• **TO DO**
All lines from the one containing "-- ==== Sys2Proof/Machine/JobOps.lean" down to the one containing "let sets := match x.set with", both ends included, are to be given again exactly; omit the rest of the listing below.

= Beginning of Section =

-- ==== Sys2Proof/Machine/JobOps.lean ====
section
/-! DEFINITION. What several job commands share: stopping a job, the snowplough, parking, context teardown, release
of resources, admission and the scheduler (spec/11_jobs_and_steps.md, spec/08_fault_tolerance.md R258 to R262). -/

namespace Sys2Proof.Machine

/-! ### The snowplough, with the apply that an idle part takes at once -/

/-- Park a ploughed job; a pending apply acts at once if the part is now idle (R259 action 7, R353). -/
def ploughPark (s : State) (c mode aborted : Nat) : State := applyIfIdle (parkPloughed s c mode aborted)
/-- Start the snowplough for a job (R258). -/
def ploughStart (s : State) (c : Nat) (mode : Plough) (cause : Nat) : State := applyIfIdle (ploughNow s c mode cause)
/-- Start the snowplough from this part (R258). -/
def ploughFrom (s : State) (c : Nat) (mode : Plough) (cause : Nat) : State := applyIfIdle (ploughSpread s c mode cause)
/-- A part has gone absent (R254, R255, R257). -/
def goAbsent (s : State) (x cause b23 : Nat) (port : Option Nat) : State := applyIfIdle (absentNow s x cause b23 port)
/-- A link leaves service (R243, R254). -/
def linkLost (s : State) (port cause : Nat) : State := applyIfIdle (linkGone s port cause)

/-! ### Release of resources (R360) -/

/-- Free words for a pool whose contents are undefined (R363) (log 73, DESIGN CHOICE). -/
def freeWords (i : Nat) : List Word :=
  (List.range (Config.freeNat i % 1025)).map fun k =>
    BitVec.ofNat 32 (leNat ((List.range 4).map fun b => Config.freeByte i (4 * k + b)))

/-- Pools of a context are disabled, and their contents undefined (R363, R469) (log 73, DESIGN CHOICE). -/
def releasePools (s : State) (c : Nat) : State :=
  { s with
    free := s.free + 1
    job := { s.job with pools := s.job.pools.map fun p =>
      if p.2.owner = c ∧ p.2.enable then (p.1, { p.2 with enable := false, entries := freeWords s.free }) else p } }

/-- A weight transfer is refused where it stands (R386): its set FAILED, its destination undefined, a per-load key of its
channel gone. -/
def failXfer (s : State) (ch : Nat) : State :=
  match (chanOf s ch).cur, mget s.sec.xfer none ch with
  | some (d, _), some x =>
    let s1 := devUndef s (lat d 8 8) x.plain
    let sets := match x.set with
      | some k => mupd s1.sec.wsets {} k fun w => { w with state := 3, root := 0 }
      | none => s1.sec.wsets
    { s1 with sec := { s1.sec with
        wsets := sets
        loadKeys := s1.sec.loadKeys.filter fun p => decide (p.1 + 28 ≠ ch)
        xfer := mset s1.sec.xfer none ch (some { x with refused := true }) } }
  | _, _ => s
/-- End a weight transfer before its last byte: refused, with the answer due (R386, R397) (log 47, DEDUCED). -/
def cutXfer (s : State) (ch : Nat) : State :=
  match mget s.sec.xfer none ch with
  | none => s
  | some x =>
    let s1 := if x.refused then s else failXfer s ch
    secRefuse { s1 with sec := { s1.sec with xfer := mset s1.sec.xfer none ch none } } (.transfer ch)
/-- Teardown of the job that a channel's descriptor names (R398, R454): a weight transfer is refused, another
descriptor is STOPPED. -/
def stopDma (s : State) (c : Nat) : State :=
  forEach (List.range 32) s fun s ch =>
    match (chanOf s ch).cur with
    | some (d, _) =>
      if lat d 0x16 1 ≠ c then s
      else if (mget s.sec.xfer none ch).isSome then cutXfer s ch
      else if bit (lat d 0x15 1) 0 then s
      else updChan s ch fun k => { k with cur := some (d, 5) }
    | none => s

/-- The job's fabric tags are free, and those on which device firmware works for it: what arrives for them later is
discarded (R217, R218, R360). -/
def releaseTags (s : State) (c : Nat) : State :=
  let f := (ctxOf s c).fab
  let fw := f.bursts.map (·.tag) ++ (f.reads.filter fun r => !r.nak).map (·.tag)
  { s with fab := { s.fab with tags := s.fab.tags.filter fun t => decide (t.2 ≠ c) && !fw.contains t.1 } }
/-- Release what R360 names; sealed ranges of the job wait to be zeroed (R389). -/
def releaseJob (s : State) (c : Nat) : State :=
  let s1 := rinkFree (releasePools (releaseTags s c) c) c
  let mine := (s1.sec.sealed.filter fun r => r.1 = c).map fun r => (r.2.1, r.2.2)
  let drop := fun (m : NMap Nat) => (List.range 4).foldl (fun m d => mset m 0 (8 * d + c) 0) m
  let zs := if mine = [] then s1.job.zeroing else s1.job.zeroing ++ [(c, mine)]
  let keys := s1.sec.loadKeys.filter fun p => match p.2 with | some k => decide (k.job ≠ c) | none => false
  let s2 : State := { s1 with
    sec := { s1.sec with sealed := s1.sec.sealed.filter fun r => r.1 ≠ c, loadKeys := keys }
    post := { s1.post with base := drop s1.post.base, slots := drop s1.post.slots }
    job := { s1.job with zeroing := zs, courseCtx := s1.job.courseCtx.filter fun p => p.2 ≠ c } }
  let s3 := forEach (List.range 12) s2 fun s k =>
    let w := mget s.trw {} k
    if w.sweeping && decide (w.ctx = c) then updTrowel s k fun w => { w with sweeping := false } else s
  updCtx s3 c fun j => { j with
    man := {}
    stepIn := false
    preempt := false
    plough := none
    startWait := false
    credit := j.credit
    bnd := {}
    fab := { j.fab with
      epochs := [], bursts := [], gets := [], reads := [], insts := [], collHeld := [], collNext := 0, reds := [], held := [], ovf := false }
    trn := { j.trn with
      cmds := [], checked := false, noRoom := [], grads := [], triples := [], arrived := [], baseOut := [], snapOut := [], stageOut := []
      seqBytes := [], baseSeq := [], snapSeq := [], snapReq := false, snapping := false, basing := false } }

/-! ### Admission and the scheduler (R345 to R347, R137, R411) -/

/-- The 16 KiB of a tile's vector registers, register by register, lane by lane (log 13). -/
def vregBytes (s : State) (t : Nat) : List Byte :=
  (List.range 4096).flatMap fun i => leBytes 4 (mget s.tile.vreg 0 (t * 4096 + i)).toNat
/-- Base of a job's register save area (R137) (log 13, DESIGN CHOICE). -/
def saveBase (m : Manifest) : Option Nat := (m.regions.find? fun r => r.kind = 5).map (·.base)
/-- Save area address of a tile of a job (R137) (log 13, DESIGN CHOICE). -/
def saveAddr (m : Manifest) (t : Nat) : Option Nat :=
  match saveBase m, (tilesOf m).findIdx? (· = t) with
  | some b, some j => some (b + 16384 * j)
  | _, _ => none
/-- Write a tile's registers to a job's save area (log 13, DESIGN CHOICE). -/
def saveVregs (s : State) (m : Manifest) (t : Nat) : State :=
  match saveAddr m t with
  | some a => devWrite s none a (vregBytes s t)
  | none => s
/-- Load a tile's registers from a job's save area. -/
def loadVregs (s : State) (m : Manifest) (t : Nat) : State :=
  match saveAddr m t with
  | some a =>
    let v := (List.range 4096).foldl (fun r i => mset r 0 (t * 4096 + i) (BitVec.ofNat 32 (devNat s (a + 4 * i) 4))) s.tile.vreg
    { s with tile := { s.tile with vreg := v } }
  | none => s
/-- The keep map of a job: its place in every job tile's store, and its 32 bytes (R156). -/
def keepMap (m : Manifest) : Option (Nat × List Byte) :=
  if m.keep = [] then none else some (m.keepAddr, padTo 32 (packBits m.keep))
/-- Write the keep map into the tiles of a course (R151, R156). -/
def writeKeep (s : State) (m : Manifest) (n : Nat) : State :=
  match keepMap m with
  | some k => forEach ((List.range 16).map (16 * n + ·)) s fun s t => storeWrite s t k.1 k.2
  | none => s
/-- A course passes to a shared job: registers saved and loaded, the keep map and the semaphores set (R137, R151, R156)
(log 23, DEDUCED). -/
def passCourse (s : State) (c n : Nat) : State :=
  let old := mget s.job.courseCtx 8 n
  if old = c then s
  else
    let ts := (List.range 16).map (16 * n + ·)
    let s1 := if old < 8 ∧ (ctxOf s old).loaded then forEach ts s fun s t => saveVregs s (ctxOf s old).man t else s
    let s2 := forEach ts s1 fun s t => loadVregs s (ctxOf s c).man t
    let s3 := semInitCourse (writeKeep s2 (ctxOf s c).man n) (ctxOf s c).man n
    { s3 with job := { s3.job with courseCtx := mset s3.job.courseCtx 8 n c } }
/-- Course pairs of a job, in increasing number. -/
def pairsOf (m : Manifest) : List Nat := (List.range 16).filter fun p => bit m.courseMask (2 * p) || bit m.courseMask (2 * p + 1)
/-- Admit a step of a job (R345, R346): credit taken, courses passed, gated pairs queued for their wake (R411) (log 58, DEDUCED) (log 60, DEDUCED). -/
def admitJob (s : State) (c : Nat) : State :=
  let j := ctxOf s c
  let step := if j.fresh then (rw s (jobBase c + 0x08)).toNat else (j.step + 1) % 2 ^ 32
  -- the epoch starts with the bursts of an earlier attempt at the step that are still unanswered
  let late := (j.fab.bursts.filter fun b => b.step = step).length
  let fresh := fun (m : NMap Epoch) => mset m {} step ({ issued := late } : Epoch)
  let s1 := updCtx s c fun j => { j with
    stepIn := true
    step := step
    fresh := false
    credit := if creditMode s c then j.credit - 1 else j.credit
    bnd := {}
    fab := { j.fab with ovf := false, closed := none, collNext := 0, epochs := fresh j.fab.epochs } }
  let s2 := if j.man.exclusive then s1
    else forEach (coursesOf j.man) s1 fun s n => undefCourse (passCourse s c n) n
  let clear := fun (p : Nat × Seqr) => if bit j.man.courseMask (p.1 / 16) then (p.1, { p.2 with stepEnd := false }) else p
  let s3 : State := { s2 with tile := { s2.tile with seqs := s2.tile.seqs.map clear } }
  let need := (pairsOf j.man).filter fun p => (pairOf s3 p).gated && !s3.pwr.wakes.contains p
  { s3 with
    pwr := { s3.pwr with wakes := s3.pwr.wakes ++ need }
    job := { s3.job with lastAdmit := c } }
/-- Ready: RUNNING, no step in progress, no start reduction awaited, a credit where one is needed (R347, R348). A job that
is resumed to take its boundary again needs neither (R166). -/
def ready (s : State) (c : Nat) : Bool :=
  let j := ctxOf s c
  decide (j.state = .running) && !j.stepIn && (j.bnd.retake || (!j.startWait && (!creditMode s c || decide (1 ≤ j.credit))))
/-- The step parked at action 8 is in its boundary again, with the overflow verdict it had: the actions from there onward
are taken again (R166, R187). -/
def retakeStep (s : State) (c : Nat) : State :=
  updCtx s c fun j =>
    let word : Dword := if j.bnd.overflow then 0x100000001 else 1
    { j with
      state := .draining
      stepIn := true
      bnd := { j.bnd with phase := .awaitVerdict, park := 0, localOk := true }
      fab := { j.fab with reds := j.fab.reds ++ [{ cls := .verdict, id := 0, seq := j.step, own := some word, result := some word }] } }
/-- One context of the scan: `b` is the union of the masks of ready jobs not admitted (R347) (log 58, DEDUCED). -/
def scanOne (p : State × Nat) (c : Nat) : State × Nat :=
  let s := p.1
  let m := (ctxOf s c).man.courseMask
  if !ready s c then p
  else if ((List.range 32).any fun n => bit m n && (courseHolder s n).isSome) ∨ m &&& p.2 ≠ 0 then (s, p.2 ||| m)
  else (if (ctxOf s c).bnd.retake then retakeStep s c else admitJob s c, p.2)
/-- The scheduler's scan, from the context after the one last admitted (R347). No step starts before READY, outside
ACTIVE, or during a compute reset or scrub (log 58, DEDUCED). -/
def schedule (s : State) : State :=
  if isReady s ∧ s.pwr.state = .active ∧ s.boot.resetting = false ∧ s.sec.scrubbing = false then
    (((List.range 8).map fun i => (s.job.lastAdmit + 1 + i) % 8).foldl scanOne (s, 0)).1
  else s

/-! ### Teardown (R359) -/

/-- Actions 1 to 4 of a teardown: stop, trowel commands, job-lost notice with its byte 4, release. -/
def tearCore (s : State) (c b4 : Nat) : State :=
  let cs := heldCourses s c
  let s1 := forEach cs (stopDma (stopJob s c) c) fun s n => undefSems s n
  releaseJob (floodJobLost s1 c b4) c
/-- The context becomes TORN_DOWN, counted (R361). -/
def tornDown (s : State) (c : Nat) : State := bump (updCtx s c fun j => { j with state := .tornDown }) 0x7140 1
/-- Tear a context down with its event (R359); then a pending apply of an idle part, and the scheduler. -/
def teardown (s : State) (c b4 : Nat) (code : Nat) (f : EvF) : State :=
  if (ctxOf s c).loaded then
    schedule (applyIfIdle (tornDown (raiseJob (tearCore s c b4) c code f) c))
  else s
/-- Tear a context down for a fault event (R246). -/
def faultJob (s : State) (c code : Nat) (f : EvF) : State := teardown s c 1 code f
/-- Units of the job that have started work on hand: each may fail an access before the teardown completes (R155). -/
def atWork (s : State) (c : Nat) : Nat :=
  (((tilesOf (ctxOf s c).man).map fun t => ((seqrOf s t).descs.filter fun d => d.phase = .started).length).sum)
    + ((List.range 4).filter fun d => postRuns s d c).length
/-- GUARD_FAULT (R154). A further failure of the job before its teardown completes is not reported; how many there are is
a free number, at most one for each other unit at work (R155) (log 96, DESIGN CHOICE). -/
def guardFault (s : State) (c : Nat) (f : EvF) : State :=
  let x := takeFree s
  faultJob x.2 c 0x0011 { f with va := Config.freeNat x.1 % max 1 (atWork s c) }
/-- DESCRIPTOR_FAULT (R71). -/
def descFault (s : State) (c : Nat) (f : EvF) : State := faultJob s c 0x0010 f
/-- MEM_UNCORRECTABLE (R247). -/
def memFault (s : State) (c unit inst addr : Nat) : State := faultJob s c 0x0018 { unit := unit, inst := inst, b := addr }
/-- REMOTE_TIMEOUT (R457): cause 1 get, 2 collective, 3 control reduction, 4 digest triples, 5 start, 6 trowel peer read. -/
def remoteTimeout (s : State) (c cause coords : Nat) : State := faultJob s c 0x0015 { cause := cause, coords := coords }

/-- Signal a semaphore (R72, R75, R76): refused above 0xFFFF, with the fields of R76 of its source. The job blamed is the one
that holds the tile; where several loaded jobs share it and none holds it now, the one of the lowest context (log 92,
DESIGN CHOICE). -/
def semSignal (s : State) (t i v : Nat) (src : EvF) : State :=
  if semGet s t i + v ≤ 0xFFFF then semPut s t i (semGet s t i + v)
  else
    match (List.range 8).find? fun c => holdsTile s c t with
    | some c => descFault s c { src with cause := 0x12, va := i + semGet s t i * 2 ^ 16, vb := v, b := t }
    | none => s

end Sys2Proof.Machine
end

= End of Section =
= Beginning of Section =

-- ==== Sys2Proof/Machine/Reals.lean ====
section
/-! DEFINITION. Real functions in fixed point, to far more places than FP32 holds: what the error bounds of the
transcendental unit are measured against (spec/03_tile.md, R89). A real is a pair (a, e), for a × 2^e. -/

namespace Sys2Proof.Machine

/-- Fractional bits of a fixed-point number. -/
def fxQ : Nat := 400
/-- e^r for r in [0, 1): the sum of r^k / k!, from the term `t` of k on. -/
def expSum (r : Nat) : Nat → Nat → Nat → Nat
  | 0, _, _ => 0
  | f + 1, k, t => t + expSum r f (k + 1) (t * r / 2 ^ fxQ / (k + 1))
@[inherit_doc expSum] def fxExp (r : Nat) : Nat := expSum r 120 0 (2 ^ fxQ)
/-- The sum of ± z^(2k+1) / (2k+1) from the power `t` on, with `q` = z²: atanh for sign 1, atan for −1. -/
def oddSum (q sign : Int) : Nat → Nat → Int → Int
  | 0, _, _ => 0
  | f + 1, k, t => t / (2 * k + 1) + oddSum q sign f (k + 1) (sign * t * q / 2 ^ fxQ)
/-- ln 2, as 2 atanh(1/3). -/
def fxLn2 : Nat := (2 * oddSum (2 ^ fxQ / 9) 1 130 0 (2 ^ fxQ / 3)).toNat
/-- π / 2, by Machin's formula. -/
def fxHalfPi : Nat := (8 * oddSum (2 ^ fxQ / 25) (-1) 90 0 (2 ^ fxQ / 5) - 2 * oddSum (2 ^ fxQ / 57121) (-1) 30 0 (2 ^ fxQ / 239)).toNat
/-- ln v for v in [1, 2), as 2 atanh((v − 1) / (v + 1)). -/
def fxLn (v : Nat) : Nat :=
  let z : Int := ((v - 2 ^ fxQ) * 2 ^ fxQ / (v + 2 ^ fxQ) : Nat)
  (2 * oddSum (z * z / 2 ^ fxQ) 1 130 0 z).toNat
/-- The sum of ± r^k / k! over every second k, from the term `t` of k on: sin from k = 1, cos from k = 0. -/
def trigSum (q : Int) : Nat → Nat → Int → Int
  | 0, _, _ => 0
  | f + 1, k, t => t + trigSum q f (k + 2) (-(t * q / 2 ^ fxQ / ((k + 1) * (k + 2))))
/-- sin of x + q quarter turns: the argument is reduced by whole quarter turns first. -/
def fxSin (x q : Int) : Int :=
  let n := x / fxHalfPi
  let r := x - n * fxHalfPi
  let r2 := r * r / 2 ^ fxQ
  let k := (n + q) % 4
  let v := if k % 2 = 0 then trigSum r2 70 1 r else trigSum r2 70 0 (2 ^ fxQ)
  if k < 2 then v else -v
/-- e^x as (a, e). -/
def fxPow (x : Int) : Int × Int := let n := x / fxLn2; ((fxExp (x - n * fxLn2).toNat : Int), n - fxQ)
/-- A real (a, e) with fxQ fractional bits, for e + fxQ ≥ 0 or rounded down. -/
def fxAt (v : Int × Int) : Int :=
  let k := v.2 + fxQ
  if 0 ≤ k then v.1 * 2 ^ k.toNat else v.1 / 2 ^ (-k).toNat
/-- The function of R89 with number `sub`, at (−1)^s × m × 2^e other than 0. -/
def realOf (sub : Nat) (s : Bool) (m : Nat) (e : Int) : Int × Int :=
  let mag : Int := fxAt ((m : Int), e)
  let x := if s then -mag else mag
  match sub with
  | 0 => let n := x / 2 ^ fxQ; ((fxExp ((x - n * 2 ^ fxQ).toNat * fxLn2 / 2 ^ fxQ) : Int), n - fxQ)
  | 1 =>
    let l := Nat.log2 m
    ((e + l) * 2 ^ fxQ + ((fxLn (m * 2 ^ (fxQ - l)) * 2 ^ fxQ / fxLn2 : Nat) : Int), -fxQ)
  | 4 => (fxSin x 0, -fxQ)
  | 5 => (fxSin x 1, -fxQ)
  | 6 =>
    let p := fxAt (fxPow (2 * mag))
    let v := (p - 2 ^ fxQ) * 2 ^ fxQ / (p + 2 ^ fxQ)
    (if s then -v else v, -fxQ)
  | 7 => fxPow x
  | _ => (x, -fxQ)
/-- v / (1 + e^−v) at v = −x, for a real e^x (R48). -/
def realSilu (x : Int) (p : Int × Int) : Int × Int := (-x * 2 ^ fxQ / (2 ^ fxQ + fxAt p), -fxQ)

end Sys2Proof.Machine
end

= End of Section =

• **RESULT OF THE TASK**
-- ==== Sys2Proof/Machine/JobOps.lean ====
section
/-! DEFINITION. What several job commands share: stopping a job, the snowplough, parking, context teardown, release
of resources, admission and the scheduler (spec/11_jobs_and_steps.md, spec/08_fault_tolerance.md R258 to R262). -/

namespace Sys2Proof.Machine

/-! ### The snowplough, with the apply that an idle part takes at once -/

/-- Park a ploughed job; a pending apply acts at once if the part is now idle (R259 action 7, R353). -/
def ploughPark (s : State) (c mode aborted : Nat) : State := applyIfIdle (parkPloughed s c mode aborted)
/-- Start the snowplough for a job (R258). -/
def ploughStart (s : State) (c : Nat) (mode : Plough) (cause : Nat) : State := applyIfIdle (ploughNow s c mode cause)
/-- Start the snowplough from this part (R258). -/
def ploughFrom (s : State) (c : Nat) (mode : Plough) (cause : Nat) : State := applyIfIdle (ploughSpread s c mode cause)
/-- A part has gone absent (R254, R255, R257). -/
def goAbsent (s : State) (x cause b23 : Nat) (port : Option Nat) : State := applyIfIdle (absentNow s x cause b23 port)
/-- A link leaves service (R243, R254). -/
def linkLost (s : State) (port cause : Nat) : State := applyIfIdle (linkGone s port cause)

/-! ### Release of resources (R360) -/

/-- Free words for a pool whose contents are undefined (R363) (log 73, DESIGN CHOICE). -/
def freeWords (i : Nat) : List Word :=
  (List.range (Config.freeNat i % 1025)).map fun k =>
    BitVec.ofNat 32 (leNat ((List.range 4).map fun b => Config.freeByte i (4 * k + b)))

/-- Pools of a context are disabled, and their contents undefined (R363, R469) (log 73, DESIGN CHOICE). -/
def releasePools (s : State) (c : Nat) : State :=
  { s with
    free := s.free + 1
    job := { s.job with pools := s.job.pools.map fun p =>
      if p.2.owner = c ∧ p.2.enable then (p.1, { p.2 with enable := false, entries := freeWords s.free }) else p } }

/-- A weight transfer is refused where it stands (R386): its set FAILED, its destination undefined, a per-load key of its
channel gone. -/
def failXfer (s : State) (ch : Nat) : State :=
  match (chanOf s ch).cur, mget s.sec.xfer none ch with
  | some (d, _), some x =>
    let s1 := devUndef s (lat d 8 8) x.plain
    let sets := match x.set with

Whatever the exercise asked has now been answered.